- **ABOUT THIS EXERCISE**
Find and copy every line in the records that includes the string "slot".

(DATA TO EXAMINE)

/-! ## Results of the commands of the trunk -/

/-- The trunk's own commands: a frame enters the buffer, or is discarded with the overrun, check or framing counter and LINK_ERROR; the HOLD input, whose
release starts the frame that waits in the same taking (log entry 18); the start of a REPLY, of an ATTENTION, which clears attention-owed, of an envelope; the
end of a frame. An unknown request. SEND: refused MALFORMED or UNKNOWN_NODE with nothing changed, placed at its queue's tail, or waiting at the head of the buffer, and then placed, answered and
dropped from the buffer in the taking that frees a downlink place (R176, R178, R183, R188, R189, R190, R191; a length above 512 is discarded as soon as it is
read, and the check is compared before type and payload, log entry 14). -/
def Obligations.TrunkCommands : Prop :=
  ∀ s : State,
    (WaitingSound s → s.trunk.rx = .hunting → s.trunk.buffer.length < 4 →
      ∀ (tag : Word16) (code : Byte) (fields : List Byte), fields.length ≤ 509 →
        Yields (.trunkFrameReceived (trunkChars typeRequest (be 2 tag.toNat ++ code :: fields))) s fun u =>
          u.trunk = { s.trunk with buffer := s.trunk.buffer ++ [.request tag code fields] }) ∧
    (WaitingSound s → s.trunk.rx = .hunting → s.trunk.buffer.length = 4 →
      ∀ (tag : Word16) (code : Byte) (fields : List Byte), fields.length ≤ 509 →
        Yields (.trunkFrameReceived (trunkChars typeRequest (be 2 tag.toNat ++ code :: fields))) s fun u =>
          u.trunk = { s.trunk with overrun := countUp s.trunk.overrun } ∧ (u.event .linkError).pending = true ∧
          (u.event .linkError).detail = 519) ∧
    (s.trunk.rx = .hunting → ∀ (type : Byte) (payload : List Byte) (check : Nat), payload.length ≤ 512 → check < 256 ^ 2 →
      (check ≠ (crc16 (type :: (be 2 payload.length ++ payload))).toNat →
        Yields (.trunkFrameReceived (0xA5#8 :: type :: (be 2 payload.length ++ payload ++ be 2 check))) s fun u =>
          u.trunk = { s.trunk with check := countUp s.trunk.check } ∧ (u.event .linkError).pending = true ∧
          (u.event .linkError).detail = 512) ∧
      (type ≠ typeRequest ∧ type ≠ typeSend ∨ type = typeRequest ∧ payload.length < 3 ∨ type = typeSend ∧ payload.length < 7 ∨
        type = typeSend ∧ 7 ≤ payload.length ∧ payload.length < 7 + (payload.getD 6 0).toNat →
        Yields (.trunkFrameReceived (trunkChars type payload)) s fun u =>
          u.trunk = { s.trunk with framing := countUp s.trunk.framing } ∧ (u.event .linkError).pending = true ∧
          (u.event .linkError).detail = 514)) ∧
    (s.trunk.rx = .hunting → ∀ (type : Byte) (n : Nat), 512 < n → n < 256 ^ 2 →
      Yields (.trunkFrameReceived (0xA5#8 :: type :: be 2 n)) s fun u =>
        u.trunk = { s.trunk with framing := countUp s.trunk.framing } ∧ (u.event .linkError).pending = true ∧
        (u.event .linkError).detail = 514) ∧
    (∀ b : Bool, s.trunk.holdIn = false ∨ s.trunk.sending.isSome = true ∨ b = true → Yields (.trunkHoldInput b) s fun u =>
      u.trunk = { s.trunk with holdIn := b }) ∧
    (∀ (c : Instr) (held : Bool), s.trunk.sending = none → s.trunk.holdIn = held →
      c = .trunkFrameStart ∧ held = false ∨ c = .trunkHoldInput false ∧ held = true →
      (∀ r, s.trunk.reply = some r → Yields c s fun u =>
        u.trunk = { s.trunk with
          reply := none, holdIn := false, sending := some { source := .reply, chars := trunkChars typeReply r.payload } }) ∧
      (s.trunk.reply = none → s.attention = true → Yields c s fun u =>
        u.trunk = { s.trunk with
          holdIn := false
          sending := some { source := .attention, chars := trunkChars typeAttention [BitVec.ofNat 8 s.vector, summariesByte s] } } ∧
        (Settled s → u.attention = false)) ∧
      (∀ e rest, s.trunk.reply = none → s.attention = false → s.uplink.filled = e :: rest → Yields c s fun u =>
        u.trunk = { s.trunk with
          holdIn := false, sending := some { source := .relay, chars := trunkChars typeRelay e.payload } } ∧
        u.uplink = s.uplink) ∧
      (s.trunk.reply = none → s.attention = false → s.uplink.filled = [] → Yields c s fun u =>
        u.trunk = { s.trunk with holdIn := false })) ∧
    (∀ x, s.trunk.sending = some x → Yields .trunkFrameSent s fun u =>
      u.trunk = { s.trunk with sending := none } ∧ u.uplink.reserved = s.uplink.reserved ∧
      u.uplink.filled = if x.source = .relay then s.uplink.filled.tail else s.uplink.filled) ∧
    (∀ (tag : Word16) (code : Byte) (fields : List Byte), RequestAtHead s tag code fields → code ∉ knownRequests →
      Yields .requestUnknown s fun u => Replied s u tag code .unknownKind [] ∧
        unchangedBut ([.trunk, .draws] ++ Part.eventParts) s u) ∧
    (∀ (tag : Word16) (port pb kind dest : Byte) (body : List Byte) (rest : List TrunkEntry),
      s.trunk.reply = none → s.trunk.sendWaits = false → s.trunk.buffer = .send tag port pb kind dest body :: rest →
      let bad := port ≠ 0 ∧ port ≠ 1 ∨ 40 < body.length ∨ markMode pb = .reply ∨ zeroBitsClear pb = false
      (bad → RefusedRequest .send s tag 0 .malformed none) ∧
      (¬bad → dest ≠ 255 → registeredOn s .floor dest = false → registeredOn s .room dest = false →
        RefusedRequest .send s tag 0 .unknownNode none)) ∧
    (∀ (tag : Word16) (port pb kind dest : Byte) (body : List Byte) (rest : List TrunkEntry) (q : Port),
      s.trunk.reply = none → s.trunk.sendWaits = false → s.trunk.buffer = .send tag port pb kind dest body :: rest →
      port = 0 ∨ port = 1 → body.length ≤ 40 → markMode pb ≠ .reply → zeroBitsClear pb = true →
      (dest ≠ 255 ∧ registeredOn s q dest = true ∨ dest = 255 ∧ q = (if port = 0 then .floor else .room)) →
      ((s.port q).down.length < downlinkPlaces q → Yields .send s fun u =>
        (u.port q).down = (s.port q).down ++ [{ pb := pb, kind := kind, dest := dest, src := 0, body := body }] ∧
        Replied s u tag 0 .accepted []) ∧
      (downlinkPlaces q ≤ (s.port q).down.length → Yields .send s fun u =>
        u.trunk = { s.trunk with sendWaits := true } ∧ u.floor = s.floor ∧ holdOutput u = true)) ∧
    (∀ (p : Port) (c : Current) (tag : Word16) (port pb kind dest : Byte) (body : List Byte) (rest : List TrunkEntry),
      (s.port p).tx.current = some c → c.source = .downlink → (s.port p).tx.phase = .awaitMarks →
      c.frame.dest ≠ 255 → c.frame.dest ∈ (s.port p).tx.marks → s.trunk.sendWaits = true → s.trunk.reply = none →
      s.trunk.buffer = .send tag port pb kind dest body :: rest → sendQueue s port dest = p →
      (s.port p).down.length = downlinkPlaces p → Yields (.windowClose p) s fun u =>
        (u.port p).down = (s.port p).down.tail ++ [{ pb := pb, kind := kind, dest := dest, src := 0, body := body }] ∧
        Replied s u tag 0 .accepted [] ∧ u.trunk.sendWaits = false)

/-! ## Results of the requests -/

/-- The table window: TABLE_SELECT and its refusals, TABLE_GET and its refusal past the last index, the refusals of TABLE_PUT at an entry that no write
reaches, STATUS field by field, and the entries that only the part writes, field by field in the order of their rules: DRAWER, BAG, SAFE_LIST with the lock record,
ORDER, STOCK with the accumulator line, DAY_SUMMARY and the session record of RING (R9, R20, R23, R38, R43, R68, R79, R80, R119, R147, R192, R194). That a TABLE_PUT past the end is MALFORMED also in a read-only table, and that
one at an entry no write reaches is PROTECTED however short its fields, is log entry 11, the bytes of entries and of STATUS are
those of log entry 13, and STATUS does not count its own request in the buffer (log entry 17); that bytes behind a request's fields are ignored is log entry 13 too. -/
def Obligations.TableWindow : Prop :=
  ∀ (s : State) (tag : Word16) (fields : List Byte),
    (∀ (t : TableId) (i : Nat) (more : List Byte), RequestAtHead s tag 0x10 fields →
      fields = be 1 t.code ++ be 2 i ++ more → t.first ≤ i → i ≤ t.last → Yields .tableSelect s fun u =>
        u.pointer = { table := t, index := i } ∧ Replied s u tag 0x10 .accepted []) ∧
    (∀ (k i : Nat) (more : List Byte), RequestAtHead s tag 0x10 fields → fields = be 1 k ++ be 2 i ++ more → k < 256 →
      i < 256 ^ 2 → ((∀ t : TableId, t.code ≠ k) ∨ ∃ t : TableId, t.code = k ∧ (i < t.first ∨ t.last < i)) →
      Yields .tableSelect s fun u => u.pointer = s.pointer ∧
        Replied s u tag 0x10 (if TableId.all.any fun t => t.code == k then .malformed else .unknownTable) []) ∧
    (RequestAtHead s tag 0x12 fields → s.pointer.table.last < s.pointer.index → Yields .tableGet s fun u =>
      u.pointer = s.pointer ∧ Replied s u tag 0x12 .malformed []) ∧
    (RequestAtHead s tag 0x12 fields → s.pointer.index ≤ s.pointer.table.last → Yields .tableGet s fun u =>
      u.pointer = { table := s.pointer.table, index := s.pointer.index + 1 } ∧
      Replied s u tag 0x12 .accepted (tableEntry s s.pointer.table s.pointer.index)) ∧
    (RequestAtHead s tag 0x11 fields → s.pointer.table.last < s.pointer.index → Yields .tablePut s fun u =>
      u.pointer = s.pointer ∧ Replied s u tag 0x11 .malformed []) ∧
    (RequestAtHead s tag 0x11 fields → s.pointer.index ≤ s.pointer.table.last →
      s.pointer.table.readOnly = true ∨ s.pointer = { table := .ring, index := 16 } → Yields .tablePut s fun u =>
        u.pointer = s.pointer ∧ Replied s u tag 0x11 .protectedEntry []) ∧
    (let flag := fun b : Bool => if b then 1#8 else 0#8
     let opt := fun x : Option (List Byte) => x.elim [0#8] fun bs => 1#8 :: bs
     let left := fun x : Option Nat => x.elim 0 fun deadline => deadline - s.seconds
     let port := fun q : LinePort =>
       be 4 q.errors.check ++ be 4 q.errors.symbol ++ be 4 q.errors.framing ++ be 4 q.errors.longFrame ++ be 4 q.errors.breaks ++
         be 4 q.errors.clash ++ be 4 q.errors.undelivered ++ be 1 q.out.filled.length ++ be 1 q.out.reserved ++
         be 1 (8 - q.out.reserved - q.out.filled.length)
     (RequestAtHead s tag 0x18 fields → Yields .status s fun u => unchangedBut Part.replyParts s u ∧
       Replied s u tag 0x18 .accepted
        (be 1 s.day.state.code ++ be 2 s.day.number ++ be 2 s.day.clock ++ be 1 (if s.day.armed then 0 else 1) ++
          ((List.finRange 4).flatMap fun x => be 1 s.sessions[x].state.code ++ be 4 s.sessions[x].bag ++ [s.sessions[x].node] ++
            be 4 s.sessions[x].total ++ be 2 s.sessions[x].unresolved) ++
          be 1 s.call.phase.code ++ opt (s.call.slot.map fun i => be 1 i.val) ++ be 2 s.bags.length ++ port s.floor ++ port s.room ++
          be 1 s.uplink.filled.length ++ be 1 s.uplink.reserved ++ be 1 (32 - s.uplink.reserved - s.uplink.filled.length) ++
          be 1 s.floor.down.length ++ be 1 s.room.down.length ++ be 4 s.trunk.check ++ be 4 s.trunk.framing ++
          be 4 s.trunk.overrun ++ be 1 (s.trunk.buffer.length - 1) ++ be 1 s.vector)) ∧
     (∀ t : Fin 160, let d := s.drawers[t]
      tableEntry s .drawer t.val =
        be 1 d.state.code ++ be 4 d.floatDelivered ++ beInt 4 d.netTendered ++ be 4 d.refunds ++ be 4 d.pickups ++ be 4 d.cashup ++
          beInt 4 d.expected ++ [flag d.saturated, flag d.due] ++ be 2 d.pickupCount ++ opt (d.cashupDiff.map (beInt 4)) ++
          beInt 4 d.countVariance ++ opt (d.lastSeq.map (be 2)) ++ opt (d.lastCrc.map fun c => be 2 c.toNat) ++
          opt (d.openOrder.map fun i => be 1 i.val)) ∧
     (∀ (i : Nat) (b : Bag), s.bags[i]? = some b → tableEntry s .bag i =
        be 4 b.sealNo ++ be 1 b.kind.code ++ be 1 b.state.code ++ opt (b.till.map fun t => be 1 t.val) ++
          opt (b.order.map fun j => be 1 j.val) ++ opt (b.pin.map fun j => be 1 j.val) ++ opt (b.session.map fun x => be 1 x.val) ++
          be 4 b.declared ++ opt (b.counts.map fun v => (List.finRange 12).flatMap fun c => be 4 v[c]) ++ opt (b.counted.map (be 4)) ++
          opt (b.suspect.map (be 4)) ++ opt (b.variance.map (beInt 4)) ++ opt (b.cls.map fun c => be 1 c.code) ++
          [flag b.unsigned] ++ be 2 b.day ++ secondBytes b.entered) ∧
     (∀ i : Nat, s.bags.length ≤ i → tableEntry s .bag i = List.replicate 26 0) ∧
     (∀ (i : Nat) (e : SafeEntry), i < 120 → s.safe.inventory[i]? = some e →
        tableEntry s .safeList i = be 4 e.sealNo ++ be 1 e.way.code ++ secondBytes e.second) ∧
     (∀ i : Nat, i < 120 → s.safe.inventory.length ≤ i → tableEntry s .safeList i = List.replicate 9 0) ∧
     tableEntry s .safeList 120 =
        be 1 s.safe.lock.code ++ be 2 (left s.safe.timer) ++ be 1 s.safe.delayKind.code ++ be 1 s.safe.failed ++
          be 1 s.safe.commanded.code ++ [flag s.safe.owed] ++ be 1 s.safe.inventory.length ∧
     (∀ i : Fin 24, let o := s.orders[i]
      tableEntry s .order i.val =
        be 1 o.state.code ++ be 1 o.outcome.code ++ be 1 o.till.val ++ be 2 o.seq ++ be 2 o.day ++
          ((List.finRange 12).flatMap fun c => be 2 o.issue[c]) ++ ((List.finRange 12).flatMap fun c => be 2 o.skim[c]) ++
          ((List.finRange 12).map fun c => flag o.shortStock[c]) ++ ((List.finRange 12).map fun c => flag o.shortCap[c]) ++
          be 4 o.issueValue ++ be 5 o.skimValue ++ be 5 o.declared ++ beInt 4 o.difference ++ opt (o.sealNo.map (be 4))) ∧
     (∀ c : Fin 12, tableEntry s .stock
        ((List.finRange 12).filter fun k =>
          if s.denoms[c].enabled then
            s.denoms[k].enabled && (decide (s.denoms[c].face < s.denoms[k].face) ||
              (decide (s.denoms[c].face = s.denoms[k].face) && decide (k < c)))
          else s.denoms[k].enabled || decide (k < c)).length =
        be 1 c.val ++ be 4 s.stock[c].loose ++ be 4 s.stock[c].straps ++ be 6 (s.heldOf c) ++ be 4 s.stock[c].reserved ++
          be 6 (s.freeOf c) ++ be 4 s.stock[c].suspect) ∧
     tableEntry s .stock 12 =
        be 4 s.acc.opening ++ be 4 s.acc.countedIn ++ be 4 s.acc.restocked ++ be 4 s.acc.madeUp ++ beInt 4 s.acc.adjustment ++
          [flag s.acc.saturated] ++ be 9 (holdingValue s) ∧
     (let m := s.day.summary
      tableEntry s .daySummary 0 =
        [flag m.taken] ++ be 2 m.day ++ secondBytes m.second ++ be 2 m.minute ++ be 4 m.opening ++ be 4 m.countedIn ++
          be 4 m.restocked ++ be 4 m.madeUp ++ beInt 4 m.adjustment ++ [flag m.saturated] ++ be 9 m.holding ++ be 2 m.bagsCounted ++
          be 2 m.bagsHanded) ∧
     tableEntry s .ring 16 =
        be 1 s.call.next.val ++ be 1 s.call.phase.code ++ opt (s.call.slot.map fun i => be 1 i.val) ++ be 2 (left s.call.timer) ++
          be 1 s.call.refused ++ be 2 (s.bags.filter fun b => b.state = .hatchHeld).length)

(End DATA TO EXAMINE)

- **TASK ANSWER**
          be 1 s.call.phase.code ++ opt (s.call.slot.map fun i => be 1 i.val) ++ be 2 s.bags.length ++ port s.floor ++ port s.room ++
        be 1 s.call.next.val ++ be 1 s.call.phase.code ++ opt (s.call.slot.map fun i => be 1 i.val) ++ be 2 (left s.call.timer) ++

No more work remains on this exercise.